Better safe than sorry, especially when the cost of safety
is only the tiny overhead of a rcu_read_lock() and a
rcu_read_unlock().
Quick Quiz 4:
Why is there no CAO() for the assignments in
Scenarios 3-light and 7-light?
Answer:
They are not needed because there is no way that the assignments to and
from y can execute concurrently.
In contrast, in Scenario 1-light, CPU 3 could assign to
y at any time, including when CPUs 0 and 1
are referencing it.
Scenario 5-light is a special case.
Here, the cmm_smp_wmb() included in
rcu_assign_pointer() is not sufficient to order the prior
load from y against the subsequent store into x.
Therefore, we open-code a full barrier and CMM_ACCESS_ONCE().

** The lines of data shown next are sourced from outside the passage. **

-- ==== Sys2Proof/Machine/CmdChannels.lean ====
section
/-! DEFINITION. The channel commands, 0x05xx (R244-R248, R287, R288, R323, R324, R327, R330), and the engine commands, 0x06xx (R359, R382,
R383). Parameter bytes that the spec does not place are the model's own (LOG 31). -/

namespace Sys2Proof.Machine

/-! ## Path groups -/

def groupPar (q : Request) : Option Nat := if par q 0 2 < 512 then some (par q 0 2) else none

def freeGroup (s : State) : Option Nat := (List.range 512).find? (fun g => !(group s g).opened)

/-- The channel list: [0] count, [4 + 2i] channel i. -/
def channelList (q : Request) : List Nat := (List.range (min 8 (par q 0 1))).map (fun i => par q (4 + 2 * i) 2)

def distinct : List Nat → Bool
  | [] => true
  | x :: xs => !xs.contains x && distinct xs

/-- A channel list that PG_OPEN takes (R243, R288, R327). -/
def listOk (s : State) (l : List Nat) : Bool :=
  distinct l && l.all (fun n => decide (n < 512) && (chan s n).group.isNone) &&
  (match l with
   | [] => false
   | n :: _ => l.all (fun m => chanDie m / 2 == chanDie n / 2 && isExpress m == isExpress n))

/-- A LINK key that every partition of the group may use (R324, R466, R471) (LOG 89). -/
def linkKeyOk (s : State) (h : Nat) (mask : BitVec 16) : Bool :=
  match keyE s h with
  | some k => k.kind == 3 && !k.barred && decide (mask &&& ~~~k.mask = 0#16)
  | none => false

/-- A channel enters a group: its path starts anew in PROBING, or DOWN without block lock (R307). -/
def joinGroup (s : State) (g i n : Nat) : State :=
  modChan s n (fun c => { c with
    group := some g, pathIndex := i, state := if c.pcs && !ioLost s (chanDie n) then .probing else .down
    epoch := 0, peer := none, txSeq := 0, rxSeq := 0, unacked := [], queued := [], rtoCount := 0, nakFor := none, hellos := 0, helloSent := none
    lastHello := none, seenPip := none, avg := none, lastComplete := none, slowEdges := 0, fastEdges := 0, demoted := false, cur := 0
    retxCount := 0, authFail := 0, lossCount := 0, lossReason := 0, discards := 0, frameCounter := 1, goneLeft := 0, nextReady := false })

/-- [1] SINGLE_DIE, [2-3] D, at expert level; [20-27] remote identity, [28-29] partition mask, [30-31] key handle or 0 (R13, R244, R288). -/
def cmdPgOpen (s : State) (q : Request) : Answer :=
  let l := channelList q
  let n := par q 0 1
  let single := if isExpert q then par q 1 1 else 0
  let d := if isExpert q then par q 2 2 else 0
  let mask := BitVec.ofNat 16 (par q 28 2)
  let key := par q 30 2
  if n = 0 ∨ 8 < n ∨ 1 < single ∨ (d ≠ 0 ∧ (d < 5 ∨ 1000 < d)) ∨ mask = 0#16 ∨ !listOk s l ∨ (key ≠ 0 ∧ !linkKeyOk s key mask) then
    .no St.badParam
  else
    let both := bothDies ({ chans := l : Group })
    if !both && single == 0 then .no St.placement
    else match freeGroup s with
      | none => .no St.ignored
      | some g =>
        let x : Group := { opened := true, chans := l, remote := BitVec.ofNat 64 (par q 20 8), mask := mask, singleDie := single == 1
                           isProtected := both && l.all (fun n => !ioLost s (chanDie n))
                           dPips := if d = 0 then 20 else d
                           key := if key = 0 then none else some key
                           keyValue := (match keyE s key with | some k => if key = 0 then none else some k.value | none => none)
                           keyPip := pip s, noPathSince := some (pip s) }
        let s1 := modGroup s g (fun _ => x)
        .ok (l.zipIdx.foldl (fun s e => joinGroup s g e.2 e.1) s1) (leBytes 2 g)

/-- New descriptors naming the group complete with BAD_PATH_GROUP from now on. -/
def cmdPgClose (s : State) (q : Request) : Answer :=
  match groupPar q with
  | none => .no St.badParam
  | some g =>
    if (group s g).opened ∧ !(group s g).closing then .long (modGroup s g (fun x => { x with closing := true })) (.pgClose g)
    else .no St.ignored

/-- A group parameter by its number: 1 D, 2 EXCH_TIMEOUT, 3 NO_PATH_WAIT, 4 ATTEMPT_MAX, 5 MAX_DATA, 6 RTO, 7 RETX_MAX, 8 SLOW_FACTOR in
quarters, 9 SLOW_PIPS, 10 DEMOTE_DIV, 11 REKEY_INTERVAL (R288, R330). -/
def setGroupParam (x : Group) (k v : Nat) : Option Group :=
  let within := fun lo hi (y : Group) => if lo ≤ v ∧ v ≤ hi then some y else none
  match k with
  | 1 => within 5 1000 { x with dPips := v }
  | 2 => within 1 (2 ^ 32 - 1) { x with exchTimeout := v }
  | 3 => within 0 (2 ^ 32 - 1) { x with noPathWait := v }
  | 4 => within 1 15 { x with attemptMax := v }
  | 5 => if v = 256 ∨ v = 512 ∨ v = 1024 ∨ v = 2048 then some { x with maxData := v } else none
  | 6 => within 1 255 { x with rto := v }
  | 7 => within 2 32 { x with retxMax := v }
  | 8 => within 5 32 { x with slowFactor := v }
  | 9 => within 10 1000000 { x with slowPips := v }
  | 10 => within 2 16 { x with demoteDiv := v }
  | 11 => within 1000000 (2 ^ 32 - 1) { x with rekeyInterval := v }
  | _ => none

/-- [0-1] group, [2] parameter, [8-15] value. -/
def cmdPgSet (s : State) (q : Request) : Answer :=
  match groupPar q with
  | none => .no St.badParam
  | some g =>
    if !(group s g).opened then .no St.ignored
    else match setGroupParam (group s g) (par q 2 1) (par q 8 8) with
      | some x => .ok (modGroup s g (fun _ => x)) []
      | none => .no St.badParam

/-- A channel parameter: 1 S, 2 weight, 3 WINDOW, 4 VLAN (0, or VID with the priority in [14:12]), 5 medium (0 CR1, 1 C2M),
6 auto-negotiation and training, 7 precoding (0 off, 1 on, 2 negotiated) (R288, R330). -/
def setChanParam (c : Chan) (k v : Nat) : Option Chan :=
  let within := fun lo hi (y : Chan) => if lo ≤ v ∧ v ≤ hi then some y else none
  match k with
  | 1 => within 1 16 { c with slots := v }
  | 2 => within 1 255 { c with weight := v }
  | 3 => within 64 1024 { c with window := v }
  | 4 =>
    if v = 0 then some { c with vlan := none }
    else if 1 ≤ v % 4096 ∧ v % 4096 ≤ 4094 ∧ v / 4096 ≤ 7 then some { c with vlan := some (v % 4096, v / 4096) } else none
  | 5 => within 0 1 { c with medium := v }
  | 6 => within 0 1 { c with autoNeg := some (v == 1) }
  | 7 => within 0 2 { c with precoding := v }
  | _ => none

/-- [0-1] channel, [2] parameter, [8-15] value. A LIVE path is declared lost (R310, LOG 36). -/
def cmdChSet (s : State) (q : Request) : Answer :=
  let n := par q 0 2
  if 512 ≤ n then .no St.badParam
  else match setChanParam (chan s n) (par q 2 1) (par q 8 8) with
    | some c => .ok (losePath (modChan s n (fun _ => c)) n 6 6) []
    | none => .no St.badParam

/-- [0-1] group, [2] page. Page 0: LATE_DISCARDS, stale discards, unconfirmed aborts, RETAIN and INCARNATION of the far end (4 bytes
each), channels, protected, closing, mirror pair, remote identity. Page k, path k − 1: PATH_STATUS, weight, channel, round trip in
grains, discards, epoch, MAX_OPEN. -/
def cmdPgStatus (s : State) (q : Request) : Answer :=
  match groupPar q with
  | none => .no St.badParam
  | some g =>
    let x := group s g
    let k := par q 2 1
    if !x.opened then .no St.ignored
    else if x.chans.length < k then .no St.badParam
    else if k = 0 then
      .ok s (leBytes 4 (sat 32 x.lateDiscards) ++ leBytes 4 (sat 32 x.staleDiscards) ++ leBytes 4 (sat 32 x.abortUnconfirmed) ++
        leBytes 4 (chan s (x.chans.headD 0)).peerRetain ++ leBytes 4 (x.farIncarnation.getD 0) ++ leBytes 1 x.chans.length ++
        leBytes 1 (if x.isProtected then 1 else 0) ++ leBytes 1 (if x.closing then 1 else 0) ++ leBytes 1 (chanDie (x.chans.headD 0) / 2) ++
        leBytes 8 x.remote.toNat)
    else
      let n := x.chans.getD (k - 1) 0
      let c := chan s n
      .ok s (leBytes 8 (pathStatusWord s n).toNat ++ leBytes 2 c.weight ++ leBytes 2 n ++ leBytes 4 c.rtt ++ leBytes 4 (sat 32 c.discards) ++
        leBytes 1 c.epoch ++ leBytes 2 c.peerMaxOpen)

/-- The parameters of R323; the query goes out at once on a LIVE path, or when one comes. -/
def cmdResumeQuery (s : State) (q : Request) : Answer :=
  match groupPar q with
  | none => .no St.badParam
  | some g =>
    let n := par q 8 1
    if n = 0 ∨ 4 < n then .no St.badParam
    else if !(group s g).opened ∨ (group s g).query.isSome then .no St.ignored
    else
      let x : ResumeQ := { opKey := s.husks.opCount, queryId := s.husks.opCount % 2 ^ 32, since := pip s, incarnation := par q 4 4, sent := false
                           tags := (List.range n).map (fun i => BitVec.ofNat 64 (par q (16 + 8 * i) 8)) }
      .long (sendQuery (modGroup s g (fun y => { y with query := some x })) g) (.resumeQuery g)

/-! ## Ring pairs. Parameters: [0-1] slice, [2] mirror pair -/

/-- Slice and mirror pair. -/
def pairPar (q : Request) : Option (Nat × Nat) :=
  if par q 0 2 < 4096 ∧ par q 2 1 < 2 then some (par q 0 2, par q 2 1) else none

/-- The source is a queue source of the slice's partition (R413). -/
def sourceOk (s : State) (n e : Nat) : Bool := decide (e < 1024) && srcOwner s e == some (sliceE s n).part

/-- Which die of a pair serves: the slice's parity, or the choice made at expert level; a lost die's partner (R248, R272). -/
def serveOf (s : State) (n r : Nat) (choice : Option Nat) : Nat :=
  let d := choice.getD (n % 2)
  if ioLost s (2 * r + d) && !ioLost s (2 * r + (1 - d)) then 1 - d else d

/-- [3] k of the submission ring, [4] k of the completion ring, [5] EXPRESS and [6] SERVE at expert level, [8-15] and [16-23] ring
bases, [24-25] source (R246-R248, R327, R413). -/
def cmdRingSetup (s : State) (q : Request) : Answer :=
  match pairPar q with
  | none => .no St.badParam
  | some (n, r) =>
    let x := isExpert q
    let kOk := fun k => decide (6 ≤ k ∧ k ≤ 16)
    if !kOk (par q 3 1) ∨ !kOk (par q 4 1) ∨ par q 8 8 % 4096 ≠ 0 ∨ par q 16 8 % 4096 ≠ 0 ∨ (x ∧ (1 < par q 5 1 ∨ 1 < par q 6 1)) then
      .no St.badParam
    else if (sliceE s n).state = .free ∨ (ring s (pairKey n r)).active then .no St.ignored
    else if !sourceOk s n (par q 24 2) then .no St.badParam
    else .ok (modRing s (pairKey n r) (fun _ => {
      active := true, express := x && par q 5 1 == 1, serve := serveOf s n r (if x then some (par q 6 1) else none)
      sqK := par q 3 1, cqK := par q 4 1, sqBase := par q 8 8, cqBase := par q 16 8, source := par q 24 2 })) []

/-- Fetch stops; the pair is freed when every accepted exchange is POSTED. -/
def cmdRingTeardown (s : State) (q : Request) : Answer :=
  match pairPar q with
  | none => .no St.badParam
  | some (n, r) =>
    if (ring s (pairKey n r)).active ∧ !(ring s (pairKey n r)).tearing then
      .long (modRing s (pairKey n r) (fun x => { x with tearing := true })) (.ringTeardown n r)
    else .no St.ignored

/-! ## Engine queues -/

/-- [3] k, [4] SERVE at expert level, [8-15] base, [16-17] source (R359, R413). -/
def cmdEngqSetup (s : State) (q : Request) : Answer :=
  match pairPar q with
  | none => .no St.badParam
  | some (n, r) =>
    let x := isExpert q
    if par q 3 1 < 4 ∨ 12 < par q 3 1 ∨ par q 8 8 % 4096 ≠ 0 ∨ (x ∧ 1 < par q 4 1) then .no St.badParam
    else if (sliceE s n).state = .free ∨ (eqq s (pairKey n r)).active then .no St.ignored
    else if !sourceOk s n (par q 16 2) then .no St.badParam
    else .ok (modEq s (pairKey n r) (fun _ => {
      active := true, serve := serveOf s n r (if x then some (par q 4 1) else none), base := par q 8 8, k := par q 3 1
      source := par q 16 2 })) []

def cmdEngqTeardown (s : State) (q : Request) : Answer :=
  match pairPar q with
  | none => .no St.badParam
  | some (n, r) =>
    if (eqq s (pairKey n r)).active ∧ !(eqq s (pairKey n r)).tearing then
      .long (modEq s (pairKey n r) (fun x => { x with tearing := true })) (.engqTeardown n r)
    else .no St.ignored

/-- Every accepted job of the queue ends with ABORTED (R382). -/
def cmdEngqAbort (s : State) (q : Request) : Answer :=
  match pairPar q with
  | none => .no St.badParam
  | some (n, r) =>
    if (eqq s (pairKey n r)).active then .long (abortQueue s n r) (.engqAbort n r) else .no St.ignored

/-- [0] I/O die, [1] half of its engines: eight registers do not fit one reply (LOG 31). -/
def cmdEngStatus (s : State) (q : Request) : Answer :=
  if 4 ≤ par q 0 1 ∨ 2 ≤ par q 1 1 then .no St.badParam
  else .ok s ((List.range 4).flatMap (fun i => leBytes 8 (engStatusWord s (8 * par q 0 1 + 4 * par q 1 1 + i)).toNat))

/-- [0] engine, [1] INLINE_ONLY, [2] whether the engine may sleep. -/
def cmdEngSet (s : State) (q : Request) : Answer :=
  let e := par q 0 1
  if 32 ≤ e ∨ 1 < par q 1 1 ∨ 1 < par q 2 1 then .no St.badParam
  else .ok (modEng s e (fun x => { x with inlineOnly := par q 1 1 == 1, maySleep := par q 2 1 == 1 })) []

/-! ## One row for each opcode -/

def execPgOpen (q : Request) (s : State) : Res := .next (serve s 0x0501 q cmdPgOpen)
def execPgClose (q : Request) (s : State) : Res := .next (serve s 0x0502 q cmdPgClose)
def execPgSet (q : Request) (s : State) : Res := .next (serve s 0x0503 q cmdPgSet)
def execChSet (q : Request) (s : State) : Res := .next (serve s 0x0504 q cmdChSet)
def execRingSetup (q : Request) (s : State) : Res := .next (serve s 0x0505 q cmdRingSetup)
def execRingTeardown (q : Request) (s : State) : Res := .next (serve s 0x0506 q cmdRingTeardown)
def execPgStatus (q : Request) (s : State) : Res := .next (serve s 0x0507 q cmdPgStatus)
def execResumeQuery (q : Request) (s : State) : Res := .next (serve s 0x0508 q cmdResumeQuery)
def execEngqSetup (q : Request) (s : State) : Res := .next (serve s 0x0601 q cmdEngqSetup)
def execEngqTeardown (q : Request) (s : State) : Res := .next (serve s 0x0602 q cmdEngqTeardown)
def execEngqAbort (q : Request) (s : State) : Res := .next (serve s 0x0603 q cmdEngqAbort)
def execEngStatus (q : Request) (s : State) : Res := .next (serve s 0x0604 q cmdEngStatus)
def execEngSet (q : Request) (s : State) : Res := .next (serve s 0x0605 q cmdEngSet)

end Sys2Proof.Machine
end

Thus, Scenario 5-light shows a guarantee that the normal RCU
primitives do not make: When using rcu_assign_pointer(),
a load prior to the rcu_assign_pointer() could see the
effects of a store in a concurrent RCU read-side critical section,
even if that critical section saw the subsequent store into the
RCU-protected pointer.
Quick Quiz 5:
How can we remove the ugly r1 == &y term from the
assertion for Scenario 7-light?
Answer:
We could replace it with z == 1, but only if the initial
value of z remained zero.
However, simply removing the r1 == &y term fails
because the resulting BUG_ON() condition would be
y == 2, but that is a perfectly legitimate outcome.